Tonight we took Chevy to his first classic car show. My husband is a car buff and I have always enjoyed going to car shows as well. 

I was nervous taking Chevy since it's right on the corner of a busy intersection and it gets crowded with about 60+ cars & motorcycles and he has a "thing" for trying to chase cars when we are out for walks. And it being his first time with sooo many cars and things going on, I wasn't sure how he would react.









So we get there, he has his Gentle Leader on, and was just so great! He walked so nice, hardly pulled, didn't bark (except once or twice at tiny dogs) and didn't try to go after any cars at all. He was quite the social butterfly and just about everyone we passed wanted to stop and talk about him and pet him. He loved all that attention and wagged his tail and gave puppy kisses to people of all ages.







He even got his photo taken by a few admirers! We met a 4 year old GSD who was huge and just gorgeous and many other people who have GSD but didn't bring them along. 
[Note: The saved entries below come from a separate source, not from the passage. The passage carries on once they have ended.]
-- ==== Sys2Proof/Tests/Slice0.lean ====
section
/-! SUPPORT. The model's own tests: words of the text and what each family does on small states, one step each; a witness for the hypotheses of
every statement; and an ill-formed word or term for each check of well-formedness. -/
namespace Sys2Proof.Tests

set_option Elab.async false

open Sys2Proof Sys2Proof.Machine Sys2Proof.Claims

/-! Helpers. -/

/-- The warp after the step that runs a word, from reset with a word loaded and its warp changed by `f`. -/
def after (f : Warp → Warp) (w : Nat) : Option Warp :=
  match step (modWarp (State.reset.withFetchWord 64 w) loadedKey 0 f) with
  | .next t => (getTask t loadedKey).bind (fun x => getWarp x 0)
  | _ => none

/-- A thread register of a lane. -/
def reg (o : Option Warp) (r l : Nat) : Option Word := o.map (fun w => getV w r l)

/-- A warp current on core 0, changed by `f`. -/
def stage (f : Warp → Warp) : State :=
  { modWarp (loadTask State.reset) loadedKey 0 f with cur := some { task := loadedKey, warp := 0 } }

/-- Whether the current warp is about to run an instruction that passes its checks. -/
def runsOk (s : State) (i : Instr) : Bool :=
  match curCtx s i with
  | some c => decide (preCheck s i c = none)
  | none => false

def wordRuns (s : State) (w : Nat) : Bool :=
  match decodeTableWord 64 w with
  | some i => runsOk s i
  | none => false

/-- Whether the context of a loaded word is the one that its cell fires, and the step answers a next state. -/
def fires (w : Nat) : Bool :=
  let s := State.reset.withFetchWord 64 w
  decide (s.agenda = [.fire 0 0 0]) && coreRuns s 0 &&
    (cellPick s 0 0).any (fun f => decide (f.node = nodeOf 0 0 ∧ f.t = getT (BitVec.ofNat 64 w)) && latticeRuns s (keyVd f.k)) &&
    match step s with
    | .next _ => true
    | _ => false

theorem runs_of_runsOk {s : State} {i : Instr} (h : runsOk s i = true) : ∃ c, Runs s i c := by
  unfold runsOk at h
  split at h
  · exact ⟨_, ‹_›, of_decide_eq_true h⟩
  · cases h

/-- Whether the current warp is about to run an instruction that passes its checks, and its context has a property. -/
def runsWith (s : State) (i : Instr) (p : Ctx → Bool) : Bool :=
  match curCtx s i with
  | some c => decide (preCheck s i c = none) && p c
  | none => false

theorem runs_of_runsWith {s : State} {i : Instr} {p : Ctx → Bool} (h : runsWith s i p = true) : ∃ c, Runs s i c ∧ p c = true := by
  unfold runsWith at h
  split at h
  · obtain ⟨h1, h2⟩ := Bool.and_eq_true_iff.mp h
    exact ⟨_, ⟨‹_›, of_decide_eq_true h1⟩, h2⟩
  · cases h

/-- Guards, and forms with a guard and few operands. -/
def g7 : Guard := ⟨false, 7⟩
def g0 : Guard := ⟨false, 0⟩

/-- An operand field that is not used. -/
def un : Opnd := .v 0
def arith (d a b c : Opnd) (sub : BitVec 4) : RArith := ⟨g7, d, a, b, c, .dflt, .rn, false, false, sub⟩
def raw (d a b c : Opnd) (opm : BitVec 12) : RRaw := ⟨g7, d, a, b, c, opm⟩
def sync (d a b c : Opnd) (sp : Space) (var : BitVec 6) : RSync := ⟨g7, d, a, b, c, 0, sp, var⟩

/-- A warp with registers set in lane 0, and one with `p0` true in its low lanes. -/
def withRegs (l : List (Nat × Word)) (w : Warp) : Warp := l.foldl (fun w e => setV w e.1 0 e.2) w
def lowHalf (w : Warp) : Warp := { w with preds := [(0, 0xFFFF)] }

/-- The staged state with its task changed. -/
def stageT (f : Task → Task) : State :=
  let s := stage id
  match getTask s loadedKey with
  | some t => setTask s loadedKey (f t)
  | none => s

/-- Whether a step answers a next state with a property. -/
def nextWith (o : Host.Outcome State Fault Refusal) (p : State → Bool) : Bool :=
  match o with
  | .next t => p t
  | _ => false

/-- The warp after the instruction. -/
def warpAfter (s : State) (i : Instr) : Option Warp :=
  match exec i s with
  | .next t => warpOf t loadedKey 0
  | _ => none
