-- ==== Sys2Proof/Machine/Dispatch.lean ====
section
/-! DEFINITION. Dispatch (R99): one arm per constructor of Instr, each one direct call of its meaning. -/

namespace Sys2Proof.Machine

def exec (i : Instr) (s : State) : Host.Outcome State Fault Refusal :=
  match i with
  | .ldaIzx b => Sys2Proof.Machine.execLdaIzx b s
  | .ldaZp b => Sys2Proof.Machine.execLdaZp b s
  | .ldaImm b => Sys2Proof.Machine.execLdaImm b s
  | .ldaAbs a => Sys2Proof.Machine.execLdaAbs a s
  | .ldaIzy b => Sys2Proof.Machine.execLdaIzy b s
  | .ldaZpx b => Sys2Proof.Machine.execLdaZpx b s
  | .ldaAby a => Sys2Proof.Machine.execLdaAby a s
  | .ldaAbx a => Sys2Proof.Machine.execLdaAbx a s
  | .ldxImm b => Sys2Proof.Machine.execLdxImm b s
  | .ldxZp b => Sys2Proof.Machine.execLdxZp b s
  | .ldxAbs a => Sys2Proof.Machine.execLdxAbs a s
  | .ldxZpy b => Sys2Proof.Machine.execLdxZpy b s
  | .ldxAby a => Sys2Proof.Machine.execLdxAby a s
  | .ldyImm b => Sys2Proof.Machine.execLdyImm b s
  | .ldyZp b => Sys2Proof.Machine.execLdyZp b s
  | .ldyAbs a => Sys2Proof.Machine.execLdyAbs a s
  | .ldyZpx b => Sys2Proof.Machine.execLdyZpx b s
  | .ldyAbx a => Sys2Proof.Machine.execLdyAbx a s
  | .staIzx b => Sys2Proof.Machine.execStaIzx b s
  | .staZp b => Sys2Proof.Machine.execStaZp b s
  | .staAbs a => Sys2Proof.Machine.execStaAbs a s
  | .staIzy b => Sys2Proof.Machine.execStaIzy b s
  | .staZpx b => Sys2Proof.Machine.execStaZpx b s
  | .staAby a => Sys2Proof.Machine.execStaAby a s
  | .staAbx a => Sys2Proof.Machine.execStaAbx a s
  | .stxZp b => Sys2Proof.Machine.execStxZp b s
  | .stxAbs a => Sys2Proof.Machine.execStxAbs a s
  | .stxZpy b => Sys2Proof.Machine.execStxZpy b s
  | .styZp b => Sys2Proof.Machine.execStyZp b s
  | .styAbs a => Sys2Proof.Machine.execStyAbs a s
  | .styZpx b => Sys2Proof.Machine.execStyZpx b s
  | .tax => Sys2Proof.Machine.execTax s
  | .tay => Sys2Proof.Machine.execTay s
  | .txa => Sys2Proof.Machine.execTxa s
  | .tya => Sys2Proof.Machine.execTya s
  | .tsx => Sys2Proof.Machine.execTsx s
  | .txs => Sys2Proof.Machine.execTxs s
  | .adcIzx b => Sys2Proof.Machine.execAdcIzx b s
  | .adcZp b => Sys2Proof.Machine.execAdcZp b s
  | .adcImm b => Sys2Proof.Machine.execAdcImm b s
  | .adcAbs a => Sys2Proof.Machine.execAdcAbs a s
  | .adcIzy b => Sys2Proof.Machine.execAdcIzy b s
  | .adcZpx b => Sys2Proof.Machine.execAdcZpx b s
  | .adcAby a => Sys2Proof.Machine.execAdcAby a s
  | .adcAbx a => Sys2Proof.Machine.execAdcAbx a s
  | .sbcIzx b => Sys2Proof.Machine.execSbcIzx b s
  | .sbcZp b => Sys2Proof.Machine.execSbcZp b s
  | .sbcImm b => Sys2Proof.Machine.execSbcImm b s
  | .sbcAbs a => Sys2Proof.Machine.execSbcAbs a s
  | .sbcIzy b => Sys2Proof.Machine.execSbcIzy b s
  | .sbcZpx b => Sys2Proof.Machine.execSbcZpx b s
  | .sbcAby a => Sys2Proof.Machine.execSbcAby a s
  | .sbcAbx a => Sys2Proof.Machine.execSbcAbx a s
  | .andIzx b => Sys2Proof.Machine.execAndIzx b s
  | .andZp b => Sys2Proof.Machine.execAndZp b s
  | .andImm b => Sys2Proof.Machine.execAndImm b s
  | .andAbs a => Sys2Proof.Machine.execAndAbs a s
  | .andIzy b => Sys2Proof.Machine.execAndIzy b s
  | .andZpx b => Sys2Proof.Machine.execAndZpx b s
  | .andAby a => Sys2Proof.Machine.execAndAby a s
  | .andAbx a => Sys2Proof.Machine.execAndAbx a s
  | .oraIzx b => Sys2Proof.Machine.execOraIzx b s
  | .oraZp b => Sys2Proof.Machine.execOraZp b s
  | .oraImm b => Sys2Proof.Machine.execOraImm b s
  | .oraAbs a => Sys2Proof.Machine.execOraAbs a s
  | .oraIzy b => Sys2Proof.Machine.execOraIzy b s
  | .oraZpx b => Sys2Proof.Machine.execOraZpx b s
  | .oraAby a => Sys2Proof.Machine.execOraAby a s
  | .oraAbx a => Sys2Proof.Machine.execOraAbx a s
  | .eorIzx b => Sys2Proof.Machine.execEorIzx b s
  | .eorZp b => Sys2Proof.Machine.execEorZp b s
  | .eorImm b => Sys2Proof.Machine.execEorImm b s
  | .eorAbs a => Sys2Proof.Machine.execEorAbs a s
  | .eorIzy b => Sys2Proof.Machine.execEorIzy b s
  | .eorZpx b => Sys2Proof.Machine.execEorZpx b s
  | .eorAby a => Sys2Proof.Machine.execEorAby a s
  | .eorAbx a => Sys2Proof.Machine.execEorAbx a s
  | .cmpIzx b => Sys2Proof.Machine.execCmpIzx b s
  | .cmpZp b => Sys2Proof.Machine.execCmpZp b s
  | .cmpImm b => Sys2Proof.Machine.execCmpImm b s
  | .cmpAbs a => Sys2Proof.Machine.execCmpAbs a s
  | .cmpIzy b => Sys2Proof.Machine.execCmpIzy b s
  | .cmpZpx b => Sys2Proof.Machine.execCmpZpx b s
  | .cmpAby a => Sys2Proof.Machine.execCmpAby a s
  | .cmpAbx a => Sys2Proof.Machine.execCmpAbx a s
  | .cpxImm b => Sys2Proof.Machine.execCpxImm b s
  | .cpxZp b => Sys2Proof.Machine.execCpxZp b s
  | .cpxAbs a => Sys2Proof.Machine.execCpxAbs a s
  | .cpyImm b => Sys2Proof.Machine.execCpyImm b s
  | .cpyZp b => Sys2Proof.Machine.execCpyZp b s
  | .cpyAbs a => Sys2Proof.Machine.execCpyAbs a s
  | .bitZp b => Sys2Proof.Machine.execBitZp b s
  | .bitAbs a => Sys2Proof.Machine.execBitAbs a s
  | .incZp b => Sys2Proof.Machine.execIncZp b s
  | .incAbs a => Sys2Proof.Machine.execIncAbs a s
  | .incZpx b => Sys2Proof.Machine.execIncZpx b s
  | .incAbx a => Sys2Proof.Machine.execIncAbx a s
  | .decZp b => Sys2Proof.Machine.execDecZp b s
  | .decAbs a => Sys2Proof.Machine.execDecAbs a s
  | .decZpx b => Sys2Proof.Machine.execDecZpx b s
  | .decAbx a => Sys2Proof.Machine.execDecAbx a s
  | .inx => Sys2Proof.Machine.execInx s
  | .iny => Sys2Proof.Machine.execIny s
  | .dex => Sys2Proof.Machine.execDex s
  | .dey => Sys2Proof.Machine.execDey s
  | .aslZp b => Sys2Proof.Machine.execAslZp b s
  | .aslAcc => Sys2Proof.Machine.execAslAcc s
  | .aslAbs a => Sys2Proof.Machine.execAslAbs a s
  | .aslZpx b => Sys2Proof.Machine.execAslZpx b s
  | .aslAbx a => Sys2Proof.Machine.execAslAbx a s
  | .lsrZp b => Sys2Proof.Machine.execLsrZp b s
  | .lsrAcc => Sys2Proof.Machine.execLsrAcc s
  | .lsrAbs a => Sys2Proof.Machine.execLsrAbs a s
  | .lsrZpx b => Sys2Proof.Machine.execLsrZpx b s
  | .lsrAbx a => Sys2Proof.Machine.execLsrAbx a s
  | .rolZp b => Sys2Proof.Machine.execRolZp b s
  | .rolAcc => Sys2Proof.Machine.execRolAcc s
  | .rolAbs a => Sys2Proof.Machine.execRolAbs a s
  | .rolZpx b => Sys2Proof.Machine.execRolZpx b s
  | .rolAbx a => Sys2Proof.Machine.execRolAbx a s
  | .rorZp b => Sys2Proof.Machine.execRorZp b s
  | .rorAcc => Sys2Proof.Machine.execRorAcc s
  | .rorAbs a => Sys2Proof.Machine.execRorAbs a s
  | .rorZpx b => Sys2Proof.Machine.execRorZpx b s
  | .rorAbx a => Sys2Proof.Machine.execRorAbx a s
  | .bcc b => Sys2Proof.Machine.execBcc b s
  | .bcs b => Sys2Proof.Machine.execBcs b s
  | .beq b => Sys2Proof.Machine.execBeq b s
  | .bne b => Sys2Proof.Machine.execBne b s
  | .bmi b => Sys2Proof.Machine.execBmi b s
  | .bpl b => Sys2Proof.Machine.execBpl b s
  | .bvc b => Sys2Proof.Machine.execBvc b s
  | .bvs b => Sys2Proof.Machine.execBvs b s
  | .jmpAbs a => Sys2Proof.Machine.execJmpAbs a s
  | .jmpInd a => Sys2Proof.Machine.execJmpInd a s
  | .jsr a => Sys2Proof.Machine.execJsr a s
  | .rts => Sys2Proof.Machine.execRts s
  | .brk => Sys2Proof.Machine.execBrk s
  | .rti => Sys2Proof.Machine.execRti s
  | .pha => Sys2Proof.Machine.execPha s
  | .pla => Sys2Proof.Machine.execPla s
  | .php => Sys2Proof.Machine.execPhp s
  | .plp => Sys2Proof.Machine.execPlp s
  | .clc => Sys2Proof.Machine.execClc s
  | .sec => Sys2Proof.Machine.execSec s
  | .cli => Sys2Proof.Machine.execCli s
  | .sei => Sys2Proof.Machine.execSei s
  | .cld => Sys2Proof.Machine.execCld s
  | .sed => Sys2Proof.Machine.execSed s
  | .clv => Sys2Proof.Machine.execClv s
  | .nop => Sys2Proof.Machine.execNop s
  | .laxIzx b => Sys2Proof.Machine.execLaxIzx b s
  | .laxZp b => Sys2Proof.Machine.execLaxZp b s
  | .laxAbs a => Sys2Proof.Machine.execLaxAbs a s
  | .laxIzy b => Sys2Proof.Machine.execLaxIzy b s
  | .laxZpy b => Sys2Proof.Machine.execLaxZpy b s
  | .laxAby a => Sys2Proof.Machine.execLaxAby a s
  | .saxIzx b => Sys2Proof.Machine.execSaxIzx b s
  | .saxZp b => Sys2Proof.Machine.execSaxZp b s
  | .saxAbs a => Sys2Proof.Machine.execSaxAbs a s
  | .saxZpy b => Sys2Proof.Machine.execSaxZpy b s
  | .sloIzx b => Sys2Proof.Machine.execSloIzx b s
  | .sloZp b => Sys2Proof.Machine.execSloZp b s
  | .sloAbs a => Sys2Proof.Machine.execSloAbs a s
  | .sloIzy b => Sys2Proof.Machine.execSloIzy b s
  | .sloZpx b => Sys2Proof.Machine.execSloZpx b s
  | .sloAby a => Sys2Proof.Machine.execSloAby a s
  | .sloAbx a => Sys2Proof.Machine.execSloAbx a s
  | .rlaIzx b => Sys2Proof.Machine.execRlaIzx b s
  | .rlaZp b => Sys2Proof.Machine.execRlaZp b s
  | .rlaAbs a => Sys2Proof.Machine.execRlaAbs a s
  | .rlaIzy b => Sys2Proof.Machine.execRlaIzy b s
  | .rlaZpx b => Sys2Proof.Machine.execRlaZpx b s
  | .rlaAby a => Sys2Proof.Machine.execRlaAby a s
  | .rlaAbx a => Sys2Proof.Machine.execRlaAbx a s
  | .sreIzx b => Sys2Proof.Machine.execSreIzx b s
  | .sreZp b => Sys2Proof.Machine.execSreZp b s
  | .sreAbs a => Sys2Proof.Machine.execSreAbs a s
  | .sreIzy b => Sys2Proof.Machine.execSreIzy b s
  | .sreZpx b => Sys2Proof.Machine.execSreZpx b s
  | .sreAby a => Sys2Proof.Machine.execSreAby a s
  | .sreAbx a => Sys2Proof.Machine.execSreAbx a s
  | .rraIzx b => Sys2Proof.Machine.execRraIzx b s
  | .rraZp b => Sys2Proof.Machine.execRraZp b s
  | .rraAbs a => Sys2Proof.Machine.execRraAbs a s
  | .rraIzy b => Sys2Proof.Machine.execRraIzy b s
  | .rraZpx b => Sys2Proof.Machine.execRraZpx b s
  | .rraAby a => Sys2Proof.Machine.execRraAby a s
  | .rraAbx a => Sys2Proof.Machine.execRraAbx a s
  | .dcpIzx b => Sys2Proof.Machine.execDcpIzx b s
  | .dcpZp b => Sys2Proof.Machine.execDcpZp b s
  | .dcpAbs a => Sys2Proof.Machine.execDcpAbs a s
  | .dcpIzy b => Sys2Proof.Machine.execDcpIzy b s
  | .dcpZpx b => Sys2Proof.Machine.execDcpZpx b s
  | .dcpAby a => Sys2Proof.Machine.execDcpAby a s
  | .dcpAbx a => Sys2Proof.Machine.execDcpAbx a s
  | .isbIzx b => Sys2Proof.Machine.execIsbIzx b s
  | .isbZp b => Sys2Proof.Machine.execIsbZp b s
  | .isbAbs a => Sys2Proof.Machine.execIsbAbs a s
  | .isbIzy b => Sys2Proof.Machine.execIsbIzy b s
  | .isbZpx b => Sys2Proof.Machine.execIsbZpx b s
  | .isbAby a => Sys2Proof.Machine.execIsbAby a s
  | .isbAbx a => Sys2Proof.Machine.execIsbAbx a s
  | .nopZp04 b => Sys2Proof.Machine.execNopZp04 b s
  | .nopAbs0C a => Sys2Proof.Machine.execNopAbs0C a s
  | .nopZpx14 b => Sys2Proof.Machine.execNopZpx14 b s
  | .nopImp1A => Sys2Proof.Machine.execNopImp1A s
  | .nopAbx1C a => Sys2Proof.Machine.execNopAbx1C a s
  | .nopZpx34 b => Sys2Proof.Machine.execNopZpx34 b s
  | .nopImp3A => Sys2Proof.Machine.execNopImp3A s
  | .nopAbx3C a => Sys2Proof.Machine.execNopAbx3C a s
  | .nopZp44 b => Sys2Proof.Machine.execNopZp44 b s
  | .nopZpx54 b => Sys2Proof.Machine.execNopZpx54 b s
  | .nopImp5A => Sys2Proof.Machine.execNopImp5A s
  | .nopAbx5C a => Sys2Proof.Machine.execNopAbx5C a s
  | .nopZp64 b => Sys2Proof.Machine.execNopZp64 b s
  | .nopZpx74 b => Sys2Proof.Machine.execNopZpx74 b s
  | .nopImp7A => Sys2Proof.Machine.execNopImp7A s
  | .nopAbx7C a => Sys2Proof.Machine.execNopAbx7C a s
  | .nopImm80 b => Sys2Proof.Machine.execNopImm80 b s
  | .nopImm82 b => Sys2Proof.Machine.execNopImm82 b s
  | .nopImm89 b => Sys2Proof.Machine.execNopImm89 b s
  | .nopImmC2 b => Sys2Proof.Machine.execNopImmC2 b s
  | .nopZpxD4 b => Sys2Proof.Machine.execNopZpxD4 b s
  | .nopImpDA => Sys2Proof.Machine.execNopImpDA s
  | .nopAbxDC a => Sys2Proof.Machine.execNopAbxDC a s
  | .nopImmE2 b => Sys2Proof.Machine.execNopImmE2 b s
  | .sbcImmEB b => Sys2Proof.Machine.execSbcImmEB b s
  | .nopZpxF4 b => Sys2Proof.Machine.execNopZpxF4 b s
  | .nopImpFA => Sys2Proof.Machine.execNopImpFA s
  | .nopAbxFC a => Sys2Proof.Machine.execNopAbxFC a s

end Sys2Proof.Machine
end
So it was a _great_ time (even though I stressed about it beforehand







) and we can't wait to go again next week.


----------



## kelso (Jan 22, 2007)

awesome! sounds like Chevy did a great job!!


----------



## ToFree24 (Jan 2, 2007)

I was nervous taking Chevy since it's right on the corner of a busy intersection and it gets crowded with about 60+ cars & motorcycles and he has a "thing" for trying to chase cars when we are out for walks. And it being his first time with sooo many cars and things going on, I wasn't sure how he would react. 


Believe me I would have been nervous also --- glad Chevy was a good boy!!


----------



## chevysmom (Feb 15, 2008)

Thanks!!


----------



## Zeusismydog (Aug 23, 2001)

congratulations


----------